[Records from a data source]
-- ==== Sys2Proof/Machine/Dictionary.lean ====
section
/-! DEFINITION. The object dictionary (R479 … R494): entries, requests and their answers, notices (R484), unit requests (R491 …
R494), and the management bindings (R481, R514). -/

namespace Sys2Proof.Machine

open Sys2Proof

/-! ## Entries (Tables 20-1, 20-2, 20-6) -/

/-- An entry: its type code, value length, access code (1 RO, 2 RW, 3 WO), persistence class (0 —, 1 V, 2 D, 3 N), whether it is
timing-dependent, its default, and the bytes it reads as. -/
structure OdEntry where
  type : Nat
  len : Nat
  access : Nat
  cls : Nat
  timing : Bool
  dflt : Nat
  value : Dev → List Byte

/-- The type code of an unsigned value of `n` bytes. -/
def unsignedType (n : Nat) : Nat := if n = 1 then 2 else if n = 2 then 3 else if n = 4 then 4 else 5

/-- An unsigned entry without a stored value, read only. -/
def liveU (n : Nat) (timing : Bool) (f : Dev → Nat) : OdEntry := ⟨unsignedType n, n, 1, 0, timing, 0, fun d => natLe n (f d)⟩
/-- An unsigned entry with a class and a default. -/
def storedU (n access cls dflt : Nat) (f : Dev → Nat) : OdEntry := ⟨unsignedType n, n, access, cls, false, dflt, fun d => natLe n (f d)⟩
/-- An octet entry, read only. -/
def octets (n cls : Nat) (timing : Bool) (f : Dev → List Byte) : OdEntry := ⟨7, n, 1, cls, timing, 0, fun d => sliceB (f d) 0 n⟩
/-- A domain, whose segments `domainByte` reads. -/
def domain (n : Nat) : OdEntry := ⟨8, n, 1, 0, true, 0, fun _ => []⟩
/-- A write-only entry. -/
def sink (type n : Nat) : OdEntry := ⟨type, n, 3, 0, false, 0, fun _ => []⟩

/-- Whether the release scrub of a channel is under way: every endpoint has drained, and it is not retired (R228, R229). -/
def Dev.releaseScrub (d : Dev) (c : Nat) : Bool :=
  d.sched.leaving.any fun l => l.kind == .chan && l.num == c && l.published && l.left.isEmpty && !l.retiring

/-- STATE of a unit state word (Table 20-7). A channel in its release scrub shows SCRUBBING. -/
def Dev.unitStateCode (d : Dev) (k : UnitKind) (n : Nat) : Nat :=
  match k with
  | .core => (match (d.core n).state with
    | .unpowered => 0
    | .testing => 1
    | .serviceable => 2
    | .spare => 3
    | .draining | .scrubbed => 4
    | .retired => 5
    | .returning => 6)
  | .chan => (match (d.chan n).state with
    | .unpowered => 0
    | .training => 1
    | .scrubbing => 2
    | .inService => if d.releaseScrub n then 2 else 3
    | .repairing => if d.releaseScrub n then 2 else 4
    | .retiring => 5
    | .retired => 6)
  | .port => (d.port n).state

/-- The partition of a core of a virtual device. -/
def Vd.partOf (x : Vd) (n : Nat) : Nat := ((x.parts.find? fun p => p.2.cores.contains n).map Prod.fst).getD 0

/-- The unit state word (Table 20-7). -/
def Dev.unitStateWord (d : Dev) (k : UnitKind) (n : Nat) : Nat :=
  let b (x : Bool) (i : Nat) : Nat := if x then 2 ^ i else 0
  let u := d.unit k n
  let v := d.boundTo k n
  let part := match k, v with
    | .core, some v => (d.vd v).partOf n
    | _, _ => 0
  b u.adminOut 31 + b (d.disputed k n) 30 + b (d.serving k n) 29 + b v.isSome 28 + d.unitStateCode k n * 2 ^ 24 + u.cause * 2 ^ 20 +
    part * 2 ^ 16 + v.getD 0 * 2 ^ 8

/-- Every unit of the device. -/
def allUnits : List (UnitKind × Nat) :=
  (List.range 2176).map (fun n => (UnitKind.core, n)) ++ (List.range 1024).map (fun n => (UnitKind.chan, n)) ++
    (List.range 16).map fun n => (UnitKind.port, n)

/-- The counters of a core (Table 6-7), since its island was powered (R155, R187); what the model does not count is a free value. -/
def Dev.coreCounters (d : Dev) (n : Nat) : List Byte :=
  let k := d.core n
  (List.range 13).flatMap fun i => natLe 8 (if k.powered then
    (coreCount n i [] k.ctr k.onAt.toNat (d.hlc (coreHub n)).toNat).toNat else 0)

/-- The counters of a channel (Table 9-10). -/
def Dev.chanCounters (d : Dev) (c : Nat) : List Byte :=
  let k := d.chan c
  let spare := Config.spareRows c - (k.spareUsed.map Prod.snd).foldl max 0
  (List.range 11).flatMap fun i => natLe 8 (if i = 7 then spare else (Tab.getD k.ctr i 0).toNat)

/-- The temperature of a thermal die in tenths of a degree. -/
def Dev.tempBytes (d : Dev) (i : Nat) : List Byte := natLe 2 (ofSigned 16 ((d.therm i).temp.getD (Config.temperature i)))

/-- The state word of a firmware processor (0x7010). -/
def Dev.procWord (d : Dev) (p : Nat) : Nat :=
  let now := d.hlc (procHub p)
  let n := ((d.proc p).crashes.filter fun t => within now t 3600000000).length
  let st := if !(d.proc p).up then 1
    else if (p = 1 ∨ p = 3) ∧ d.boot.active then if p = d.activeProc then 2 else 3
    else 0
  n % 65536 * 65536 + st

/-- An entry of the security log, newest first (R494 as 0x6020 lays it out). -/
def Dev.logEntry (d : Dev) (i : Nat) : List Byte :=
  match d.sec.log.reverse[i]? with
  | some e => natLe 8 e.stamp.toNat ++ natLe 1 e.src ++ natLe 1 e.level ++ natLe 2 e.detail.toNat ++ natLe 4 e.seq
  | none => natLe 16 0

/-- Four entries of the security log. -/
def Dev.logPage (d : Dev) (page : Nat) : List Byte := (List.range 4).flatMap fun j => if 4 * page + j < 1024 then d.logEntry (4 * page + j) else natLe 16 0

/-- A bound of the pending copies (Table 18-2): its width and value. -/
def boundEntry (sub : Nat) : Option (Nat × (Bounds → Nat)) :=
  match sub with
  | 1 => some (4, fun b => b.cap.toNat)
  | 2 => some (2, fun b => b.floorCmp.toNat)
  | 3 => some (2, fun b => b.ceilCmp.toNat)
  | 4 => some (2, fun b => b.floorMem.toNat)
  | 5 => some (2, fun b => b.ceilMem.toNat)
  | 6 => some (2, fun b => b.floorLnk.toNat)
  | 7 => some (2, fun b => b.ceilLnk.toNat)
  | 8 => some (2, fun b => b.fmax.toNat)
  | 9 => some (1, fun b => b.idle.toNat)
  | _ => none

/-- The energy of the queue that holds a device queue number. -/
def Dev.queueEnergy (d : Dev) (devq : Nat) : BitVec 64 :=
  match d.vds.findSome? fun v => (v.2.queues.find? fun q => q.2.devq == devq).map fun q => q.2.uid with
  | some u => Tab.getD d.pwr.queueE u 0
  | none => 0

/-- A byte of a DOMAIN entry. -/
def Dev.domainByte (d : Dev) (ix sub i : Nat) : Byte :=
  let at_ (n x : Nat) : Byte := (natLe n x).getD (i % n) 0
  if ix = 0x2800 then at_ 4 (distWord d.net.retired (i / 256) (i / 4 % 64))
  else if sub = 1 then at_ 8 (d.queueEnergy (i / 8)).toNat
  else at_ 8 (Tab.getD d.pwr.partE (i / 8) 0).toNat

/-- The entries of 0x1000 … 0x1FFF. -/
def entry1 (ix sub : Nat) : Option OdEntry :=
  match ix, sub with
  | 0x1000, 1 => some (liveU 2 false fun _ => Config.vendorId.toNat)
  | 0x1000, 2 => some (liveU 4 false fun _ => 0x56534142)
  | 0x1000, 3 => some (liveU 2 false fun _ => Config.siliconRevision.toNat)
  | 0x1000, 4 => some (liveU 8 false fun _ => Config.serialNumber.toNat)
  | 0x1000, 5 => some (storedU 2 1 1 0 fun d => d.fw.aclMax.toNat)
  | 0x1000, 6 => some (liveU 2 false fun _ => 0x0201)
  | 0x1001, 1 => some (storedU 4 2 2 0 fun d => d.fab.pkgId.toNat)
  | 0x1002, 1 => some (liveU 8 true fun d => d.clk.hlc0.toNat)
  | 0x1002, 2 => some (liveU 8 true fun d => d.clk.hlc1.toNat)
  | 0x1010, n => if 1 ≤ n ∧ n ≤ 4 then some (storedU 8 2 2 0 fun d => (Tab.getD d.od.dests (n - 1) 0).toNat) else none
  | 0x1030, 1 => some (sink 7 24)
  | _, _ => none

Assignment:
From the entries above, tally the lines that contain the string "sink". Report the total and nothing more.

Task result:
2